— TASK REQUIREMENTS —
The lines you need are those holding the word "unfold"; pull them from the material.

-- DATA FOR ANALYSIS follows --

theorem pressure (h : SeesNoQueue p) (d : Dev) (c : Nat) : p (d.pressure c) = p d := by
  unfold Dev.pressure
  split
  · exact h.q d _
  · exact (h.ctrs _ _).trans (h.q d _)
  · rfl

theorem settle (h : SeesNoQueue p) (d : Dev) (g c : Nat) : p (d.settle g c) = p d := by
  unfold Dev.settle
  simp only [h.pressure, h.noteBp, h.settleHeld, h.settlePart]

theorem settleAll (h : SeesNoQueue p) (d : Dev) : p d.settleAll = p d :=
  foldl_keeps p _ (fun x c => foldl_keeps p _ (fun y g => h.settle y g c) _ x) _ d

theorem enqueue (h : SeesNoQueue p) (d : Dev) (g c : Nat) (k : Packet) : p (d.enqueue g c k) = p d := by
  unfold Dev.enqueue
  split
  · exact h.count ..
  · exact (h.settle ..).trans (h.setQueue ..)

/-- Raising an event changes nothing but the event input and the counters. -/
theorem raise (h : SeesNoQueue p) (d : Dev) (code : Nat) (args : List Nat) (slot : Option Nat) :
    p (d.raise code args slot) = p d := h.enqueue ..

end SeesNoQueue

/-- A projection that does not see what moves by itself between two commands (R29, R63, R81, R92, R139, R510, R518, R543, R544, R549): local pins
with UARTs and the card, counters, outputs, transmissions and gains, lanes that a window aborts, impulsive blanking, and the shedding step. -/
structure SeesNoDrift {β : Type} (p : Dev → β) : Prop where
  loc  : ∀ d x, p { d with loc := x } = p d
  ctrs : ∀ d x, p { d with ctrs := x } = p d
  out  : ∀ d x, p { d with out := x } = p d
  fr   : ∀ d x, p { d with fr := x } = p d
  air  : ∀ d x, p { d with air := x } = p d
  pl   : ∀ d x, p { d with pl := x } = p d
  up   : ∀ d x, p { d with up := x } = p d

namespace SeesNoDrift

variable {β : Type} {p : Dev → β}

theorem countN (h : SeesNoDrift p) (d : Dev) (f : Fld) (n : Nat) : p (d.countN f n) = p d := h.ctrs d _

theorem count (h : SeesNoDrift p) (d : Dev) (f : Fld) : p (d.count f) = p d := h.ctrs d _

theorem emit (h : SeesNoDrift p) (d : Dev) (o : Out) : p (d.emit o) = p d := h.out d _

theorem onlyIf (_ : SeesNoDrift p) (d : Dev) (c : Bool) (f : Dev → Dev) (hf : ∀ x, p (f x) = p x) : p (d.onlyIf c f) = p d := by
  unfold Dev.onlyIf
  split
  · exact hf d
  · rfl

theorem sendLines (h : SeesNoDrift p) (u n : Nat) (d : Dev) : p (d.sendLines u n) = p d := by
  induction n generalizing d with
  | zero => rfl
  | succ n ih =>
    unfold Dev.sendLines
    simp only
    split
    · rfl
    · split
      · rfl
      · rw [ih, h.emit, h.count]
        exact h.loc d _

theorem sendLog (h : SeesNoDrift p) (d : Dev) : p d.sendLog = p d := foldl_keeps p _ (fun x _ => h.sendLines _ _ x) _ d

theorem countOver (h : SeesNoDrift p) (d : Dev) (a b : Nat) : p (d.countOver a b) = p d := foldl_keeps p _ (fun x _ => h.countN x _ _) _ d

theorem plSample (h : SeesNoDrift p) (d : Dev) (s ms : Nat) (v : Int) : p (d.plSample s ms v) = p d := by
  unfold Dev.plSample
  simp only
  rw [h.onlyIf _ _ _ fun x => h.count x _, h.onlyIf _ _ _ fun x => h.count x _,
    h.onlyIf _ _ _ fun x => (h.onlyIf _ _ _ fun y => h.count y _).trans (h.count x _)]
  exact h.pl d _

theorem plConvert (h : SeesNoDrift p) (d : Dev) (a b : Nat) : p (d.plConvert a b) = p d :=
  foldl_keeps p _ (fun x _ => foldl_keeps p _ (fun y _ =>
    (h.onlyIf _ _ _ fun z => h.count z _).trans (foldl_keeps p _ (fun z _ => h.plSample z _ _ _) _ y)) _ x) _ d

theorem openWindow (h : SeesNoDrift p) (d : Dev) (x : Tx) : p (d.openWindow x) = p d := by
  have h1 : ∀ y q f, p (Dev.abortLanes y q f) = p y := fun y q f =>
    foldl_keeps p _ (fun z _ => (h.air _ _).trans (h.count z _)) _ y
  have h2 : ∀ y q f, p (Dev.dropRequests y q f) = p y := fun y q f =>
    (foldl_keeps p _ (fun z _ => h.count z _) _ _).trans (h.fr y _)
  exact (h.fr _ _).trans ((h2 ..).trans (h1 ..))

theorem addTx (h : SeesNoDrift p) (d : Dev) (x : Tx) : p (d.addTx x) = p d := by
  unfold Dev.addTx
  simp only
  generalize (if x.opens ≤ d.clk then x.opened else x) = y
  split
  · exact (h.openWindow ..).trans (h.fr d _)
  · exact h.fr d _

theorem applyGain (h : SeesNoDrift p) (d : Dev) (e : Nat × Nat × Nat) : p (d.applyGain e) = p d := by
  unfold Dev.applyGain
  split
  · rfl
  · simp only
    rw [h.addTx]
    split
    · exact h.fr d _
    · exact (h.emit ..).trans (h.fr d _)

theorem openDue (h : SeesNoDrift p) (d : Dev) : p d.openDue = p d := by
  unfold Dev.openDue
  extract_lets d1 now d2
  have e1 : p d1 = p d := foldl_keeps p _ h.applyGain _ d
  have e2 : p d2 = p d1 := foldl_keeps p _ h.openWindow _ d1
  exact (h.fr d2 _).trans (e2.trans e1)

theorem keyPorts (h : SeesNoDrift p) (d : Dev) : p d.keyPorts = p d :=
  foldl_keeps p _ (fun x a => by split <;> first | rfl | exact (h.emit ..).trans (h.fr x _)) _ d

theorem keyFes (h : SeesNoDrift p) (d : Dev) : p d.keyFes = p d :=
  foldl_keeps p _ (fun x a => by split <;> first | rfl | exact (h.emit ..).trans (h.pl x _)) _ d

theorem keyCard (h : SeesNoDrift p) (d : Dev) : p d.keyCard = p d := by
  unfold Dev.keyCard
  split
  · exact (h.emit ..).trans (h.loc d _)
  · rfl

theorem shedWork (h : SeesNoDrift p) (d : Dev) : p d.shedWork = p d := by
  unfold Dev.shedWork
  simp only
  repeat' split
  all_goals first | rfl | exact h.up d _

theorem settleOuts (h : SeesNoDrift p) (d : Dev) : p d.settleOuts = p d := h.loc d _

/-- All that bringing the device up to an instant does beside moving the running axis and the timebase. -/
theorem advance (h : SeesNoDrift p) (d : Dev) (t : Nat) : p (d.advance t) = p (d.settleOuts.moveTo t) := by
  unfold Dev.advance
  simp only
  rw [h.shedWork, h.keyCard, h.keyFes, h.keyPorts, h.openDue, h.plConvert, h.countOver, h.sendLog]

/-- A projection that sees neither the running axis nor the timebase is as before. -/
theorem advance_eq (h : SeesNoDrift p) (hc : ∀ d x, p { d with clk := x } = p d) (ht : ∀ d x, p { d with tb := x } = p d)
    (d : Dev) (t : Nat) : p (d.advance t) = p d := by
  have e : ∀ x : Dev, p (x.moveTo t) = p x := fun x => by
    have e1 : x.moveTo t =
        { { { x with tb := x.tb.slew x.slewPpm (max x.clk t - x.clk) } with out := [] } with clk := max x.clk t } := rfl
    rw [e1, hc, h.out, ht]
  exact (h.advance d t).trans ((e _).trans (h.settleOuts d))

end SeesNoDrift

/-- The running axis stands at a command's instant, or where it stood if that was later. -/
@[simp] theorem Dev.advance_clk (d : Dev) (t : Nat) : (d.advance t).clk = max d.clk t :=
  SeesNoDrift.advance (p := Dev.clk) ⟨fun _ _ => rfl, fun _ _ => rfl, fun _ _ => rfl, fun _ _ => rfl, fun _ _ => rfl, fun _ _ => rfl,
    fun _ _ => rfl⟩ d t

@[simp] theorem Dev.advance_variant (d : Dev) (t : Nat) : (d.advance t).variant = d.variant :=
  SeesNoDrift.advance_eq (p := Dev.variant) ⟨fun _ _ => rfl, fun _ _ => rfl, fun _ _ => rfl, fun _ _ => rfl, fun _ _ => rfl, fun _ _ => rfl,
    fun _ _ => rfl⟩ (fun _ _ => rfl) (fun _ _ => rfl) d t

@[simp] theorem Dev.advance_draws (d : Dev) (t : Nat) : (d.advance t).draws = d.draws :=
  SeesNoDrift.advance_eq (p := Dev.draws) ⟨fun _ _ => rfl, fun _ _ => rfl, fun _ _ => rfl, fun _ _ => rfl, fun _ _ => rfl, fun _ _ => rfl,
    fun _ _ => rfl⟩ (fun _ _ => rfl) (fun _ _ => rfl) d t

@[simp] theorem Dev.advance_cfg (d : Dev) (t : Nat) : (d.advance t).cfg = d.cfg :=
  SeesNoDrift.advance_eq (p := Dev.cfg) ⟨fun _ _ => rfl, fun _ _ => rfl, fun _ _ => rfl, fun _ _ => rfl, fun _ _ => rfl, fun _ _ => rfl,
    fun _ _ => rfl⟩ (fun _ _ => rfl) (fun _ _ => rfl) d t

@[simp] theorem Dev.advance_pw (d : Dev) (t : Nat) : (d.advance t).pw = d.pw :=
  SeesNoDrift.advance_eq (p := Dev.pw) ⟨fun _ _ => rfl, fun _ _ => rfl, fun _ _ => rfl, fun _ _ => rfl, fun _ _ => rfl, fun _ _ => rfl,
    fun _ _ => rfl⟩ (fun _ _ => rfl) (fun _ _ => rfl) d t

@[simp] theorem Dev.advance_q (d : Dev) (t : Nat) : (d.advance t).q = d.q :=
  SeesNoDrift.advance_eq (p := Dev.q) ⟨fun _ _ => rfl, fun _ _ => rfl, fun _ _ => rfl, fun _ _ => rfl, fun _ _ => rfl, fun _ _ => rfl,
    fun _ _ => rfl⟩ (fun _ _ => rfl) (fun _ _ => rfl) d t

@[simp] theorem Dev.advance_led (d : Dev) (t : Nat) : (d.advance t).led = d.led :=
  SeesNoDrift.advance_eq (p := Dev.led) ⟨fun _ _ => rfl, fun _ _ => rfl, fun _ _ => rfl, fun _ _ => rfl, fun _ _ => rfl, fun _ _ => rfl,
    fun _ _ => rfl⟩ (fun _ _ => rfl) (fun _ _ => rfl) d t

@[simp] theorem Dev.advance_cmd (d : Dev) (t : Nat) : (d.advance t).cmd = d.cmd :=
  SeesNoDrift.advance_eq (p := Dev.cmd) ⟨fun _ _ => rfl, fun _ _ => rfl, fun _ _ => rfl, fun _ _ => rfl, fun _ _ => rfl, fun _ _ => rfl,
    fun _ _ => rfl⟩ (fun _ _ => rfl) (fun _ _ => rfl) d t

@[simp] theorem Dev.advance_bal (d : Dev) (t : Nat) : (d.advance t).bal = d.bal :=
  SeesNoDrift.advance_eq (p := Dev.bal) ⟨fun _ _ => rfl, fun _ _ => rfl, fun _ _ => rfl, fun _ _ => rfl, fun _ _ => rfl, fun _ _ => rfl,
    fun _ _ => rfl⟩ (fun _ _ => rfl) (fun _ _ => rfl) d t

@[simp] theorem Dev.advance_met (d : Dev) (t : Nat) : (d.advance t).met = d.met :=
  SeesNoDrift.advance_eq (p := Dev.met) ⟨fun _ _ => rfl, fun _ _ => rfl, fun _ _ => rfl, fun _ _ => rfl, fun _ _ => rfl, fun _ _ => rfl,
    fun _ _ => rfl⟩ (fun _ _ => rfl) (fun _ _ => rfl) d t

@[simp] theorem Dev.advance_leg (d : Dev) (t : Nat) : (d.advance t).leg = d.leg :=
  SeesNoDrift.advance_eq (p := Dev.leg) ⟨fun _ _ => rfl, fun _ _ => rfl, fun _ _ => rfl, fun _ _ => rfl, fun _ _ => rfl, fun _ _ => rfl,
    fun _ _ => rfl⟩ (fun _ _ => rfl) (fun _ _ => rfl) d t

@[simp] theorem Dev.advance_mir (d : Dev) (t : Nat) : (d.advance t).mir = d.mir :=
  SeesNoDrift.advance_eq (p := Dev.mir) ⟨fun _ _ => rfl, fun _ _ => rfl, fun _ _ => rfl, fun _ _ => rfl, fun _ _ => rfl, fun _ _ => rfl,
    fun _ _ => rfl⟩ (fun _ _ => rfl) (fun _ _ => rfl) d t

@[simp] theorem Dev.advance_sto (d : Dev) (t : Nat) : (d.advance t).sto = d.sto :=
  SeesNoDrift.advance_eq (p := Dev.sto) ⟨fun _ _ => rfl, fun _ _ => rfl, fun _ _ => rfl, fun _ _ => rfl, fun _ _ => rfl, fun _ _ => rfl,
    fun _ _ => rfl⟩ (fun _ _ => rfl) (fun _ _ => rfl) d t

@[simp] theorem Dev.advance_evr (d : Dev) (t : Nat) : (d.advance t).evr = d.evr :=
  SeesNoDrift.advance_eq (p := Dev.evr) ⟨fun _ _ => rfl, fun _ _ => rfl, fun _ _ => rfl, fun _ _ => rfl, fun _ _ => rfl, fun _ _ => rfl,
    fun _ _ => rfl⟩ (fun _ _ => rfl) (fun _ _ => rfl) d t

@[simp] theorem Dev.advance_pair (d : Dev) (t : Nat) : (d.advance t).pair = d.pair :=
  SeesNoDrift.advance_eq (p := Dev.pair) ⟨fun _ _ => rfl, fun _ _ => rfl, fun _ _ => rfl, fun _ _ => rfl, fun _ _ => rfl, fun _ _ => rfl,
    fun _ _ => rfl⟩ (fun _ _ => rfl) (fun _ _ => rfl) d t

@[simp] theorem Dev.advance_disp (d : Dev) (t : Nat) : (d.advance t).disp = d.disp :=
  SeesNoDrift.advance_eq (p := Dev.disp) ⟨fun _ _ => rfl, fun _ _ => rfl, fun _ _ => rfl, fun _ _ => rfl, fun _ _ => rfl, fun _ _ => rfl,
    fun _ _ => rfl⟩ (fun _ _ => rfl) (fun _ _ => rfl) d t

@[simp] theorem Dev.advance_idn (d : Dev) (t : Nat) : (d.advance t).idn = d.idn :=
  SeesNoDrift.advance_eq (p := Dev.idn) ⟨fun _ _ => rfl, fun _ _ => rfl, fun _ _ => rfl, fun _ _ => rfl, fun _ _ => rfl, fun _ _ => rfl,
    fun _ _ => rfl⟩ (fun _ _ => rfl) (fun _ _ => rfl) d t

-- DATA FOR ANALYSIS concluded --

— SOLUTION FOR THIS EXERCISE —
  unfold Dev.pressure
  unfold Dev.settle
  unfold Dev.enqueue
  unfold Dev.onlyIf
    unfold Dev.sendLines
  unfold Dev.plSample
  unfold Dev.addTx
  unfold Dev.applyGain
  unfold Dev.openDue
  unfold Dev.keyCard
  unfold Dev.shedWork
  unfold Dev.advance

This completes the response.